/-! ### While a command runs -/

/-- ID, PARAM, CTRL and STATUS read their values at any time, while a command runs too (R67, R75). -/
theorem busTxn_readAlways {s : State} {x : Txn} {a : BitVec 14} {r : CtrlReg} (hx : x.write = false)
    (hs : x.size = .four) (ha : x.addr = a) (hr : controlAt a.toNat = some r)
    (hread : readableWhileBusy (.control r) = true) :
    (busTxn x s).answer = some { rdata := controlValue s r, resp := .okay } := by
  subst ha
  have hc := classify_of_controlAt s.params hr
  have haccepted : accepted s x = true := by
    simp only [accepted, hs, sizeOk_control s.params hr, hx, Bool.false_and, Bool.not_false, Bool.and_self]
  have hvalue : readValue s x.size x.addr.toNat = controlValue s r := by simp only [readValue, hc]
  rw [busTxn, if_neg (by simp [hx]), busRead_answer, if_neg (by simp [haccepted]), if_neg (by simp [hc, hread]),
    hvalue]

/-- Settles O51. -/
theorem busyRefusesWrites : Obligations.BusyRefusesWrites := by
  intro s x hb
  refine ⟨fun hw => ?_, fun hx hs => ⟨fun ha => ?_, fun ha => ?_, fun ha => ?_, fun ha => ⟨?_, ?_⟩⟩, fun _ h => ?_⟩
  · obtain ⟨v, d, e, _⟩ := busTxn_refused ((accepted_eq_false_iff s x).2 (.inr ⟨hw, hb⟩))
    rw [e]
    exact ⟨⟨v, rfl⟩, sameEngine_refl s⟩
  · exact busTxn_readAlways (r := .id) hx hs ha rfl rfl
  · exact busTxn_readAlways (r := .param) hx hs ha rfl rfl
  · exact busTxn_readAlways (r := .ctrl) hx hs ha rfl rfl
  · exact busTxn_readAlways (r := .status) hx hs ha rfl rfl
  · exact (statusWord_bit0 s).trans hb
  · exact busTxn_accepted h

end Sys2Proof.Machine
end

section
/-! PROOFS. The encoding (R90 to R96): a word decodes to a command exactly when its fields are the command's, which is
when it matches the command's row; and what the engine's step does with a due word. -/

namespace Sys2Proof

/-! ### Words by their fields -/

/-- The fields of `w` are OP = `op`, P = `p`, LEN = `n`, and its reserved fields are 0 (R91). -/
def HasFields (w : Word) (op : BitVec 4) (p : Bool) (n : Nat) : Prop :=
  fieldOp w = op ∧ fieldRsv0 w = 0 ∧ fieldP w = p ∧ fieldRsv1 w = 0 ∧ fieldLen w = n

theorem fieldLen_lt (w : Word) : fieldLen w < 65536 := (w.extractLsb' 16 16).isLt

/-- A word is the assembly of its fields (R91). -/
theorem HasFields.cmdWord_eq {w : Word} {op : BitVec 4} {p : Bool} {n : Nat} (h : HasFields w op p n) :
    cmdWord op p n = w := by
  obtain ⟨rfl, h0, rfl, h1, rfl⟩ := h
  have h0 : w.toNat / 16 % 16 = 0 := by rw [← fieldRsv0_toNat, h0]; rfl
  have h1 : w.toNat / 512 % 128 = 0 := by rw [← fieldRsv1_toNat, h1]; rfl
  have hp : (fieldP w).toNat = w.toNat / 256 % 2 := by
    rw [fieldP_eq]
    rcases Nat.mod_two_eq_zero_or_one (w.toNat / 256) with h | h <;> rw [h] <;> rfl
  apply BitVec.eq_of_toNat_eq
  rw [cmdWord_toNat _ _ (fieldLen_lt w), hp, fieldOp_toNat, fieldLen_eq]
  omega

/-! ### Commands by their fields -/

/-- OP of a command (R93). -/
def opcode : Instr → BitVec 4
  | .keysched => 1
  | .encInit => 2
  | .decInit => 3
  | .encUpdate _ => 4
  | .decUpdate _ => 5
  | .encFinal => 6
  | .decFinal => 7
  | .padApply _ _ => 8
  | .padCheck _ => 9
  | .zeroize => 10

/-- P of a command: 0 where it uses none (R93). -/
def padField : Instr → Bool
  | .padApply p _ => paddingBit p
  | .padCheck p => paddingBit p
  | _ => false

/-- LEN of a command: 0 where it uses none (R93). -/
def lenField : Instr → Nat
  | .encUpdate n => n
  | .decUpdate n => n
  | .padApply _ n => n
  | _ => 0

theorem encode_eq_cmdWord (i : Instr) : encode i = cmdWord (opcode i) (padField i) (lenField i) := by cases i <;> rfl

theorem wellFormed_iff (i : Instr) : wellFormed i = true ↔ lenField i < 65536 := by
  cases i <;> simp [wellFormed, lenField]

/-- The fields of `w` are those of the command `i`. -/
def HasFieldsOf (i : Instr) (w : Word) : Prop := HasFields w (opcode i) (padField i) (lenField i)

theorem hasFieldsOf_encode {i : Instr} (h : wellFormed i = true) : HasFieldsOf i (encode i) := by
  rw [encode_eq_cmdWord]
  exact cmdWord_fields _ _ ((wellFormed_iff i).1 h)

theorem HasFieldsOf.encode_eq {i : Instr} {w : Word} (h : HasFieldsOf i w) : encode i = w :=
  (encode_eq_cmdWord i).trans h.cmdWord_eq

theorem HasFieldsOf.wellFormed {i : Instr} {w : Word} (h : HasFieldsOf i w) : wellFormed i = true := by
  obtain ⟨_, _, _, _, hn⟩ := h
  exact (wellFormed_iff i).2 (hn ▸ fieldLen_lt w)

/-! ### The decoder -/

theorem decodeBare_eq_ok_iff (i j : Instr) (w : Word) :
    decodeBare i w = .ok j ↔ i = j ∧ fieldP w = false ∧ fieldLen w = 0 := by
  cases hp : fieldP w <;> by_cases hn : fieldLen w = 0 <;> simp [decodeBare, hp, hn]

theorem decodeLen_eq_ok_iff (mk : Nat → Instr) (j : Instr) (w : Word) :
    decodeLen mk w = .ok j ↔ mk (fieldLen w) = j ∧ fieldP w = false := by
  cases hp : fieldP w <;> simp [decodeLen, hp]

theorem decodePad_eq_ok_iff (mk : Padding → Instr) (j : Instr) (w : Word) :
    decodePad mk w = .ok j ↔ mk (paddingOfBit (fieldP w)) = j ∧ fieldLen w = 0 := by
  by_cases hn : fieldLen w = 0 <;> simp [decodePad, hn]

/-- What decodes has the fields of what it decodes to (R93). -/
theorem hasFieldsOf_of_decode {w : Word} {i : Instr} (h : decode w = .ok i) : HasFieldsOf i w := by
  unfold decode at h
  split at h
  next => cases h
  next hr =>
    obtain ⟨h0, h1⟩ : fieldRsv0 w = 0 ∧ fieldRsv1 w = 0 := by simpa using hr
    split at h
    case h_1 ho | h_2 ho | h_3 ho | h_6 ho | h_7 ho | h_10 ho =>
      obtain ⟨rfl, hp, hn⟩ := (decodeBare_eq_ok_iff _ _ _).1 h
      exact ⟨BitVec.eq_of_toNat_eq ho, h0, hp, h1, hn⟩
    case h_4 ho | h_5 ho =>
      obtain ⟨rfl, hp⟩ := (decodeLen_eq_ok_iff _ _ _).1 h
      exact ⟨BitVec.eq_of_toNat_eq ho, h0, hp, h1, rfl⟩
    case h_8 ho =>
      cases h
      exact ⟨BitVec.eq_of_toNat_eq ho, h0, (paddingBit_paddingOfBit _).symm, h1, rfl⟩
    case h_9 ho =>
      obtain ⟨rfl, hn⟩ := (decodePad_eq_ok_iff _ _ _).1 h
      exact ⟨BitVec.eq_of_toNat_eq ho, h0, (paddingBit_paddingOfBit _).symm, h1, hn⟩
    case h_11 => cases h

/-- A word with the fields of a command decodes to it (R93). -/
theorem decode_of_hasFieldsOf {w : Word} {i : Instr} (h : HasFieldsOf i w) : decode w = .ok i := by
  obtain ⟨ho, h0, hp, h1, hn⟩ := h
  cases i <;> simp [decode, decodeBare, decodeLen, decodePad, ho, h0, hp, h1, hn, opcode, padField, lenField]

/-- R93: a word decodes to a command exactly when its fields are the command's. -/
theorem decode_eq_ok_iff (w : Word) (i : Instr) : decode w = .ok i ↔ HasFieldsOf i w :=
  ⟨hasFieldsOf_of_decode, decode_of_hasFieldsOf⟩

/-- Settles O1: the encoding of a command has its fields, and these decide the decoder. -/
theorem decodeEncodeRoundTrip : Obligations.DecodeEncodeRoundTrip :=
  fun _ h => decode_of_hasFieldsOf (hasFieldsOf_encode h)

/-- Settles O2: a word that decodes has the command's fields, and a word is the assembly of its fields. -/
theorem decodedWordIsItsEncoding : Obligations.DecodedWordIsItsEncoding :=
  fun _ _ h => ⟨(hasFieldsOf_of_decode h).encode_eq, (hasFieldsOf_of_decode h).wellFormed⟩

/-! ### Rows -/

section Rows
open Laws

/-- The ten commands, in the order of R94, with the operands of `w` where they use them (R92). -/
def commandsOf (w : Word) : List Instr :=
  [.keysched, .encInit, .decInit, .encUpdate (fieldLen w), .decUpdate (fieldLen w), .encFinal, .decFinal,
    .padApply (paddingOfBit (fieldP w)) (fieldLen w), .padCheck (paddingOfBit (fieldP w)), .zeroize]

/-- The encoding of every command matches its row (R94). -/
theorem encode_and_rowMask (i : Instr) : encode i &&& rowMask i = rowMatch i :=
  match i with
  | .keysched => EncodeMatchesRow.keysched
  | .encInit => EncodeMatchesRow.encInit
  | .decInit => EncodeMatchesRow.decInit
  | .encUpdate n => EncodeMatchesRow.encUpdate n
  | .decUpdate n => EncodeMatchesRow.decUpdate n
  | .encFinal => EncodeMatchesRow.encFinal
  | .decFinal => EncodeMatchesRow.decFinal
  | .padApply p n => EncodeMatchesRow.padApply p n
  | .padCheck p => EncodeMatchesRow.padCheck p
  | .zeroize => EncodeMatchesRow.zeroize

theorem mem_commandsOf {w : Word} {i : Instr} (h : HasFieldsOf i w) : i ∈ commandsOf w := by
  obtain ⟨-, -, hp, -, hn⟩ := h
  cases i <;> simp_all [commandsOf, padField, lenField]

theorem rowMatch_eq_cmdWord (i : Instr) : rowMatch i = cmdWord (opcode i) false 0 := by
  cases i <;> (simp only [rowMatch, opcode]; decide)

/-- Every mask keeps OP and the reserved fields (R94). -/
theorem rowMask_fields (i : Instr) :
    fieldOp (rowMask i) = BitVec.allOnes 4 ∧ fieldRsv0 (rowMask i) = BitVec.allOnes 4 ∧
      fieldRsv1 (rowMask i) = BitVec.allOnes 7 := by
  cases i <;> (simp only [rowMask]; decide)

/-- A mask with ones in a field keeps it. -/
theorem extractLsb'_and_of_allOnes {w m : Word} {start len : Nat} (h : m.extractLsb' start len = BitVec.allOnes len) :
    (w &&& m).extractLsb' start len = w.extractLsb' start len := by
  rw [BitVec.extractLsb'_and, h, BitVec.and_allOnes]

theorem fieldLen_and (w m : Word) : fieldLen (w &&& m) = fieldLen w &&& fieldLen m := by
  simp only [fieldLen, BitVec.extractLsb'_and, BitVec.toNat_and]

theorem fieldLen_and_ones (w : Word) : fieldLen w &&& 65535 = fieldLen w :=
  Nat.and_two_pow_sub_one_of_lt_two_pow (n := 16) (fieldLen_lt w)

/-- A word that matches a command's row has the command's OP, reserved fields 0, and 0 in what the row's mask keeps of
P and LEN (R94). -/
theorem fields_of_row {w : Word} {i : Instr} (h : w &&& rowMask i = rowMatch i) :
    fieldOp w = opcode i ∧ fieldRsv0 w = 0 ∧ (fieldP w && fieldP (rowMask i)) = false ∧ fieldRsv1 w = 0 ∧
      fieldLen w &&& fieldLen (rowMask i) = 0 := by
  obtain ⟨mo, m0, m1⟩ := rowMask_fields i
  obtain ⟨ho, h0, hp, h1, hn⟩ := cmdWord_fields (opcode i) false (n := 0) (by omega)
  rw [← rowMatch_eq_cmdWord, ← h] at ho h0 hp h1 hn
  exact ⟨(extractLsb'_and_of_allOnes mo).symm.trans ho, (extractLsb'_and_of_allOnes m0).symm.trans h0,
    (BitVec.getLsbD_and ..).symm.trans hp, (extractLsb'_and_of_allOnes m1).symm.trans h1,
    (fieldLen_and _ _).symm.trans hn⟩

/-- What a row's mask leaves free of P and LEN are the command's operands (R92, R94). -/
theorem operands_of_row {w : Word} {i : Instr} (hi : i ∈ commandsOf w) (hp : (fieldP w && fieldP (rowMask i)) = false)
    (hn : fieldLen w &&& fieldLen (rowMask i) = 0) : fieldP w = padField i ∧ fieldLen w = lenField i := by
  have padZero {m : Word} (hm : rowMask i = m) (h1 : fieldP m = true) : fieldP w = false := by
    simpa [hm, h1] using hp
  have lenZero {m : Word} (hm : rowMask i = m) (h1 : fieldLen m = 65535) : fieldLen w = 0 := by
    rwa [hm, h1, fieldLen_and_ones] at hn
  have bare (hm : rowMask i = 0xFFFFFFFF) : fieldP w = false ∧ fieldLen w = 0 := ⟨padZero hm rfl, lenZero hm rfl⟩
  cases i with
  | keysched | encInit | decInit | encFinal | decFinal | zeroize => exact bare rfl
  | encUpdate n | decUpdate n =>
    obtain rfl : n = fieldLen w := by simpa [commandsOf] using hi
    exact ⟨padZero (m := 0x0000FFFF) rfl rfl, rfl⟩
  | padApply p n =>
    obtain ⟨rfl, rfl⟩ : p = paddingOfBit (fieldP w) ∧ n = fieldLen w := by simpa [commandsOf] using hi
    exact ⟨(paddingBit_paddingOfBit _).symm, rfl⟩
  | padCheck p =>
    obtain rfl : p = paddingOfBit (fieldP w) := by simpa [commandsOf] using hi
    exact ⟨(paddingBit_paddingOfBit _).symm, lenZero (m := 0xFFFFFEFF) rfl rfl⟩

/-- R94: a word decodes to a command exactly when it matches the command's row, its operands taken from the word. -/
theorem decode_eq_ok_iff_row (w : Word) (i : Instr) :
    decode w = .ok i ↔ w &&& rowMask i = rowMatch i ∧ i ∈ commandsOf w := by
  rw [decode_eq_ok_iff]
  refine ⟨fun h => ⟨?_, mem_commandsOf h⟩, fun ⟨hrow, hi⟩ => ?_⟩
  · rw [← h.encode_eq]
    exact encode_and_rowMask i
  · obtain ⟨ho, h0, hp, h1, hn⟩ := fields_of_row hrow
    obtain ⟨hp, hn⟩ := operands_of_row hi hp hn
    exact ⟨ho, h0, hp, h1, hn⟩

theorem toNat_shift_eq_fieldLen (w : Word) : (w >>> 16).toNat = fieldLen w := by
  rw [fieldLen_eq, BitVec.toNat_ushiftRight, Nat.shiftRight_eq_div_pow]

theorem ite_pkcs_eq_paddingOfBit (w : Word) :
    (if w.getLsbD 8 = true then Padding.pkcs else .noPadding) = paddingOfBit (fieldP w) := by
  rw [fieldP]
  cases w.getLsbD 8 <;> rfl

/-- Settles O3: `commandsOf` holds each command once, so membership says what its operands are. -/
theorem decodeIsMaskAndMatch : Obligations.DecodeIsMaskAndMatch := by
  intro w p n len pad
  simp only [len, pad, toNat_shift_eq_fieldLen, ite_pkcs_eq_paddingOfBit, decode_eq_ok_iff_row]
  simp [commandsOf, rowMask, rowMatch]

/-! ### Illegal words -/

theorem exists_error_iff (w : Word) : (∃ r, decode w = .error r) ↔ ∀ i, decode w ≠ .ok i := by
  cases decode w <;> simp

/-- R95: a word is illegal exactly when it matches no row of R94. -/
theorem exists_error_iff_no_row (w : Word) : (∃ r, decode w = .error r) ↔
    ∀ row ∈ (commandsOf w).map fun i => (rowMatch i, rowMask i), w &&& row.2 ≠ row.1 := by
  simp only [exists_error_iff, ne_eq, decode_eq_ok_iff_row, not_and', List.forall_mem_map]

end Rows

theorem decodeBare_error_iff (i : Instr) (w : Word) :
    (∃ r, decodeBare i w = .error r) ↔ w.toNat / 256 % 2 = 1 ∨ w.toNat / 65536 ≠ 0 := by
  by_cases hp : w.toNat / 256 % 2 = 1 <;> by_cases hn : w.toNat / 65536 = 0 <;>
    simp [decodeBare, fieldP_eq, fieldLen_eq, hp, hn]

--------------------

Instructions to follow => Retype, exactly and in full, the lines above from the one containing "Illegal words -/" through the one containing "by_cases hp : w.toNat".

Solution to this exercise =>
/-! ### Illegal words -/

theorem exists_error_iff (w : Word) : (∃ r, decode w = .error r) ↔ ∀ i, decode w ≠ .ok i := by
  cases decode w <;> simp

/-- R95: a word is illegal exactly when it matches no row of R94. -/
theorem exists_error_iff_no_row (w : Word) : (∃ r, decode w = .error r) ↔
    ∀ row ∈ (commandsOf w).map fun i => (rowMatch i, rowMask i), w &&& row.2 ≠ row.1 := by
  simp only [exists_error_iff, ne_eq, decode_eq_ok_iff_row, not_and', List.forall_mem_map]

end Rows

theorem decodeBare_error_iff (i : Instr) (w : Word) :
    (∃ r, decodeBare i w = .error r) ↔ w.toNat / 256 % 2 = 1 ∨ w.toNat / 65536 ≠ 0 := by
  by_cases hp : w.toNat / 256 % 2 = 1 <;> by_cases hn : w.toNat / 65536 = 0 <;>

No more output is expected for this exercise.